(Data for this exercise)
++++++++++++++++++++

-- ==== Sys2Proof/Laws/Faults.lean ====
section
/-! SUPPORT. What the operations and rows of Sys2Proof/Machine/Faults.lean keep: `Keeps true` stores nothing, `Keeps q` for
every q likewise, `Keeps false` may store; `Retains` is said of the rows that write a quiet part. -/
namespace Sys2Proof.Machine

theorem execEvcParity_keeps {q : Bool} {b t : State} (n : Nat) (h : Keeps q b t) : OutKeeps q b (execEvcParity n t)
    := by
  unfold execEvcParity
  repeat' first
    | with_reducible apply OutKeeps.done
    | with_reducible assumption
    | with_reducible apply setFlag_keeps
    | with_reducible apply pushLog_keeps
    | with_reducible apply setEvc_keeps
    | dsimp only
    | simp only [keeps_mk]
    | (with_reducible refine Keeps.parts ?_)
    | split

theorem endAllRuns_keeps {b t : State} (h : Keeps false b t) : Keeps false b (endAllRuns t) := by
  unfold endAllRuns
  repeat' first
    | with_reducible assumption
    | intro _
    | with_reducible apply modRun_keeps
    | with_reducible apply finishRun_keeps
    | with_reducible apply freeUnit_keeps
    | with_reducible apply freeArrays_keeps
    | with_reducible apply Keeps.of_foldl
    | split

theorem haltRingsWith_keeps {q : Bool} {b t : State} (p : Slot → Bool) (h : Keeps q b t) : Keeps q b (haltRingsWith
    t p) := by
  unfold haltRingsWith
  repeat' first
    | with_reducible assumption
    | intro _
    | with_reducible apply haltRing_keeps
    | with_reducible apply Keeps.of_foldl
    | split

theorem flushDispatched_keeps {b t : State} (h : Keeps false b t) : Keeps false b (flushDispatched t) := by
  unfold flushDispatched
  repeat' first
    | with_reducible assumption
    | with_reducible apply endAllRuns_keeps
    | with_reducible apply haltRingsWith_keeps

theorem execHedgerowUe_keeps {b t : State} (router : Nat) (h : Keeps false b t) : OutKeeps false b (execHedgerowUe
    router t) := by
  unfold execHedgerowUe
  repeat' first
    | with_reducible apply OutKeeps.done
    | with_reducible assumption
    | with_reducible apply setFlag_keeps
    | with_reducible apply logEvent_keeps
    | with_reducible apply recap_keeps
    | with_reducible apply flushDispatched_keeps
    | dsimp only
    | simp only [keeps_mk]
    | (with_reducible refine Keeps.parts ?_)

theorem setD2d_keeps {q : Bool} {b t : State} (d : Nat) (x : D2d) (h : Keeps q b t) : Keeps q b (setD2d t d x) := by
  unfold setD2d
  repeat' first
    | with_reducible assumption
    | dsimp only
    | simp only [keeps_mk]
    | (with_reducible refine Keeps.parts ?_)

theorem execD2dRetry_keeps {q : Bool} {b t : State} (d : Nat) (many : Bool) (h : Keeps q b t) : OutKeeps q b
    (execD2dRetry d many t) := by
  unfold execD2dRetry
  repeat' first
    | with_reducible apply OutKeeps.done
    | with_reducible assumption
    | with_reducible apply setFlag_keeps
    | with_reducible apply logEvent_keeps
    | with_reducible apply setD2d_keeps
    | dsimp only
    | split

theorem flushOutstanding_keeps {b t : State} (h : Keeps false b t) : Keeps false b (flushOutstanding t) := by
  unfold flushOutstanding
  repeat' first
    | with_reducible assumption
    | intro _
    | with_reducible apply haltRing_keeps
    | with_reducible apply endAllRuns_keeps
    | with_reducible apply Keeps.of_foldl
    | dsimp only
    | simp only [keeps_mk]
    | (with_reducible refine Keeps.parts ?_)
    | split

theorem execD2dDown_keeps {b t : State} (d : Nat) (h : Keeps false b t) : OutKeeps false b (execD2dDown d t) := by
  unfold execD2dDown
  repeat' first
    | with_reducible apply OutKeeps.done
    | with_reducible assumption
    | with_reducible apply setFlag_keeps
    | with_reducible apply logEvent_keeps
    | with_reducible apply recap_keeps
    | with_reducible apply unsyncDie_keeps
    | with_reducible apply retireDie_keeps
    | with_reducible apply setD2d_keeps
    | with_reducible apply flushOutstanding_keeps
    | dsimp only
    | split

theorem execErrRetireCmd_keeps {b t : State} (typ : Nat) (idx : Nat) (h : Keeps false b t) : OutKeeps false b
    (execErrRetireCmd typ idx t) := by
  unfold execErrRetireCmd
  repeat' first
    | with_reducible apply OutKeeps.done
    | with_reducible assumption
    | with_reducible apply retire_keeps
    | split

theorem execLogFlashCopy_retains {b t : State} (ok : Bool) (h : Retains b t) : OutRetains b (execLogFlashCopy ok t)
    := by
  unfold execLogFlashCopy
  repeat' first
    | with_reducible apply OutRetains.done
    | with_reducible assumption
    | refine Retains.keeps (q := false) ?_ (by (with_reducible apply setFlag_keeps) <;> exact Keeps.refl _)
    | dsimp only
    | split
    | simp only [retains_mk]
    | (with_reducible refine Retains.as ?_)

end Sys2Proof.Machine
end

++++++++++++++++++++

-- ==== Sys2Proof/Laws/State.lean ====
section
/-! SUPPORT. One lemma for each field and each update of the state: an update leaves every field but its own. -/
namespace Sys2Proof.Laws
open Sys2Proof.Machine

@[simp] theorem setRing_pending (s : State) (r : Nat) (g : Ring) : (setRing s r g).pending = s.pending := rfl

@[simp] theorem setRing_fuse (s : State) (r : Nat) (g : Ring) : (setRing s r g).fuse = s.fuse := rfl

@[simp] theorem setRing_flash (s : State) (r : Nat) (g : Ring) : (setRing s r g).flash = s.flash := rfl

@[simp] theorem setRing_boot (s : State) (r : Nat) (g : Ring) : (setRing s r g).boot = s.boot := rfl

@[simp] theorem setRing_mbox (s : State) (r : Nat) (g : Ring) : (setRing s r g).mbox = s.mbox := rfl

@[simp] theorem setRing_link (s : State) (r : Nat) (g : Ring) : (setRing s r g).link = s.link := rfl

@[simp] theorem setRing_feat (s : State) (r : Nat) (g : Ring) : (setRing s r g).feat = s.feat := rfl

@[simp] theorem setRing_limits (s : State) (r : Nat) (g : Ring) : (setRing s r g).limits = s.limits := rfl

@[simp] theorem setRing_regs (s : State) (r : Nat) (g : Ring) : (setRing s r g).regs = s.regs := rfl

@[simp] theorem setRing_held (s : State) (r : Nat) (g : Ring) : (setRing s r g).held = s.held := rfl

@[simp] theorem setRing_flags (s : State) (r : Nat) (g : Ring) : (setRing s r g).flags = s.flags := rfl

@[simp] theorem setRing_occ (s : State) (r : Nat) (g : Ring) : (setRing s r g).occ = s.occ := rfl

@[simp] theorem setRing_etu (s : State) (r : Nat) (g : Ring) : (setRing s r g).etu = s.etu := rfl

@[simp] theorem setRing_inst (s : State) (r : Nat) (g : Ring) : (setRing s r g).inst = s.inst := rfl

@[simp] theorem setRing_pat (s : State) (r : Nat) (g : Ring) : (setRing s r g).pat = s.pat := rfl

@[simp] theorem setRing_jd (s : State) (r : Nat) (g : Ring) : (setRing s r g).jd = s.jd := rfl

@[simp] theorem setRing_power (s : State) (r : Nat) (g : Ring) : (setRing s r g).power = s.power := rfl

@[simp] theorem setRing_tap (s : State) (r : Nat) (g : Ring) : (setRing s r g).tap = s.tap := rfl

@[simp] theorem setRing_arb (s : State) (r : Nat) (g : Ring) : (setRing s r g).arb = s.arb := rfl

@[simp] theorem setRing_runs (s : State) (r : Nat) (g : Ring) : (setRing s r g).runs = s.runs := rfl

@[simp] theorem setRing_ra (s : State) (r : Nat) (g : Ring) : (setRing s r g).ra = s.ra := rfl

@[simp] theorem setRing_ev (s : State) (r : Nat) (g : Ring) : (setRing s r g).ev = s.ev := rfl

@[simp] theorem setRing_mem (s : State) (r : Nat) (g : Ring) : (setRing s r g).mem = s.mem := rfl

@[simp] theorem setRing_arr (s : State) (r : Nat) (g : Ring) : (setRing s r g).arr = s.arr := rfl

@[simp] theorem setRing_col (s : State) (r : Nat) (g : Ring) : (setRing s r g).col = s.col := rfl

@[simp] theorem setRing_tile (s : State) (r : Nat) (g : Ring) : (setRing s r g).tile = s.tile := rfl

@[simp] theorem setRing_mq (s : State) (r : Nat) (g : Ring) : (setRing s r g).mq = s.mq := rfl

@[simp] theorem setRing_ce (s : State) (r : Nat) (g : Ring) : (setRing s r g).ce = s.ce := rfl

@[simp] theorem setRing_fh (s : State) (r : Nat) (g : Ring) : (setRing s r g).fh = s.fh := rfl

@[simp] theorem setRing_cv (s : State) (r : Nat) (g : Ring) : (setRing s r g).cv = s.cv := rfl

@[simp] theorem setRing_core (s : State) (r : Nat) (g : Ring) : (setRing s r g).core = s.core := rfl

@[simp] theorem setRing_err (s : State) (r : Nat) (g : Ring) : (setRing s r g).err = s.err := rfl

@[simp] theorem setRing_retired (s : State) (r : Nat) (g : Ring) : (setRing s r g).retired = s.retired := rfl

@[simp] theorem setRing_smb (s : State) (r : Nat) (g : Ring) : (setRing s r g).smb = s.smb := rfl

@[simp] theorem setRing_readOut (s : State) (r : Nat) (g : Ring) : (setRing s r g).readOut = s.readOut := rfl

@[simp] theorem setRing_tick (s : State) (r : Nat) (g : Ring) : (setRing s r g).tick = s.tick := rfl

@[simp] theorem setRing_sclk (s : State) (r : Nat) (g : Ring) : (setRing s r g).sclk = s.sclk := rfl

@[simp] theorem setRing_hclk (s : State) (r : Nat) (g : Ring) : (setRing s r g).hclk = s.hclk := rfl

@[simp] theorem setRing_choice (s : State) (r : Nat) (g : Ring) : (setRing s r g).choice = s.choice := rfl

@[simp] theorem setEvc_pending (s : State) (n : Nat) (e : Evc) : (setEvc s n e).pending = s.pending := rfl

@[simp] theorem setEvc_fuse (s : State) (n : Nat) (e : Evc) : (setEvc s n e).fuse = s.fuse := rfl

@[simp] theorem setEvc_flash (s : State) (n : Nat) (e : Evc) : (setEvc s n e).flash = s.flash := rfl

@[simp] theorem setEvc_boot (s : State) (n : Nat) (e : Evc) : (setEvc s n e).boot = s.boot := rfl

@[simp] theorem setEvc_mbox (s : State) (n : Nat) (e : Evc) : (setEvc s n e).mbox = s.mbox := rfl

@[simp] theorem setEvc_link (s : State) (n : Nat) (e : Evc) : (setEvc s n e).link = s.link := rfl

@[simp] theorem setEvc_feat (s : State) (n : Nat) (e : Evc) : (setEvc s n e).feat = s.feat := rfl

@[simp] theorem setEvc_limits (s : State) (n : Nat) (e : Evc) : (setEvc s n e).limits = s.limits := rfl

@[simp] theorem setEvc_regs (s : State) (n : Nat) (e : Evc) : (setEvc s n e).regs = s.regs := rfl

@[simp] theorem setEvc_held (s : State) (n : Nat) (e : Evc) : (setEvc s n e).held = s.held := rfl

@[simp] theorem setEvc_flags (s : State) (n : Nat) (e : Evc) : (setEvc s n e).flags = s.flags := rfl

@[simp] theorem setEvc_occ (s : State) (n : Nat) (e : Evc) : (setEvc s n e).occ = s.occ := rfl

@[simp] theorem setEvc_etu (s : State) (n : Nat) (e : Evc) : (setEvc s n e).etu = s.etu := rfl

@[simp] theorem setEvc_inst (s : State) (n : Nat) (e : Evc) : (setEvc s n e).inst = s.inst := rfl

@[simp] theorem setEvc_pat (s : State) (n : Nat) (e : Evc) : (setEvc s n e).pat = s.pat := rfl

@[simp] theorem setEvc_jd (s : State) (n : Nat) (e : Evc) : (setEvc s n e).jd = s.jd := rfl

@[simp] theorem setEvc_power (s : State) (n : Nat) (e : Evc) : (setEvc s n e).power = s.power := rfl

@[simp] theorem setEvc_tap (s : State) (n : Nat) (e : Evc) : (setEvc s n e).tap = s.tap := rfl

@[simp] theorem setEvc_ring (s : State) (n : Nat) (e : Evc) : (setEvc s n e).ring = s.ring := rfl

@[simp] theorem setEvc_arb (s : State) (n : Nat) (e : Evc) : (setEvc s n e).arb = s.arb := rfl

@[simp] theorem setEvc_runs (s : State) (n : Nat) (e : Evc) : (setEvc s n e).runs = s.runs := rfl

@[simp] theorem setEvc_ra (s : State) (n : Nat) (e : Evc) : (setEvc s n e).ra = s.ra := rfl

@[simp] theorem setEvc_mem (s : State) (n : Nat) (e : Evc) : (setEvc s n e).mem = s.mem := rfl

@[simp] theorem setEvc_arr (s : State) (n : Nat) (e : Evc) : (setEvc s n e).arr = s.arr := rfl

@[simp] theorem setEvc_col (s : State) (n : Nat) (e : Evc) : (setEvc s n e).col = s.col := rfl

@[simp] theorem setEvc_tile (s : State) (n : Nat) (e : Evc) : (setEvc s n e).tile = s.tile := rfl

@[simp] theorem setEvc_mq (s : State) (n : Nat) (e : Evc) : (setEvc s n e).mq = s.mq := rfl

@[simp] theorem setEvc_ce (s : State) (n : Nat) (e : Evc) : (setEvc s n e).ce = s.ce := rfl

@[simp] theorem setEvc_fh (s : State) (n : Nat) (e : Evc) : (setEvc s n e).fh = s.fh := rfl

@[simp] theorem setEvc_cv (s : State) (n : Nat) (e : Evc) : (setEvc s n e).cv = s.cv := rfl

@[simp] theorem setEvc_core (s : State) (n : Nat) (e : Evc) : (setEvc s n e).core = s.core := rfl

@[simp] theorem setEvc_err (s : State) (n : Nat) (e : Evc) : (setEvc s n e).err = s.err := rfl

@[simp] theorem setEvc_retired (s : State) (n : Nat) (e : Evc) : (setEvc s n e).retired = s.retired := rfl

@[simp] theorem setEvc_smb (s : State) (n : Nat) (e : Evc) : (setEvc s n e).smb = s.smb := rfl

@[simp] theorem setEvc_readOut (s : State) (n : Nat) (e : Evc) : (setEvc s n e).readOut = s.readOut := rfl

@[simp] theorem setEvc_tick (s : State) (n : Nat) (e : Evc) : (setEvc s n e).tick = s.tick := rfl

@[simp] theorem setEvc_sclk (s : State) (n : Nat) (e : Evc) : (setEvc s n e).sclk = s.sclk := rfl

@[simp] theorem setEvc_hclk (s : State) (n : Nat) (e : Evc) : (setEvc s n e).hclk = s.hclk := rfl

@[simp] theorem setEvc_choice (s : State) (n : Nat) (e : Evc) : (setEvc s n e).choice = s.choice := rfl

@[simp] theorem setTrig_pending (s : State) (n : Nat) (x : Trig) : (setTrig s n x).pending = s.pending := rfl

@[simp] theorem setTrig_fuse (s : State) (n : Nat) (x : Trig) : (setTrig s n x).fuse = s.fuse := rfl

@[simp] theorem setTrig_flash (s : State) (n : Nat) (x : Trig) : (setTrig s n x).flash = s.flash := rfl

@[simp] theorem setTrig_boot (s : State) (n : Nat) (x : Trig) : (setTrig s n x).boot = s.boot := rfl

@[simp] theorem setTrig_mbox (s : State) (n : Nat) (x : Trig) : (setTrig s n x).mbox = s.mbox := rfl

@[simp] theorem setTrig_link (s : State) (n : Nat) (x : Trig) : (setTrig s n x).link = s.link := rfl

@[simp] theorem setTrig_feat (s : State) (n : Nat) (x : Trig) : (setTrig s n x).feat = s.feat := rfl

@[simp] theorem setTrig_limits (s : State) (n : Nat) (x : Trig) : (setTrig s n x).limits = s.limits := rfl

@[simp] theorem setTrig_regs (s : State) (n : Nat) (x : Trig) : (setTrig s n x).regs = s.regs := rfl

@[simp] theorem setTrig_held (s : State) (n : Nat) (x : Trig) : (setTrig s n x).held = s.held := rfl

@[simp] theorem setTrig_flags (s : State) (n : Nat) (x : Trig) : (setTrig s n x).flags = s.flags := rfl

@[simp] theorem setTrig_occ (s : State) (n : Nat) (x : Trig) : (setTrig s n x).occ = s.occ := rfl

++++++++++++++++++++

(Problem details) Which of the lines above carry the string "unfold"? Copy every one.

(Worked solution)
  unfold execEvcParity
  unfold endAllRuns
  unfold haltRingsWith
  unfold flushDispatched
  unfold execHedgerowUe
  unfold setD2d
  unfold execD2dRetry
  unfold flushOutstanding
  unfold execD2dDown
  unfold execErrRetireCmd
  unfold execLogFlashCopy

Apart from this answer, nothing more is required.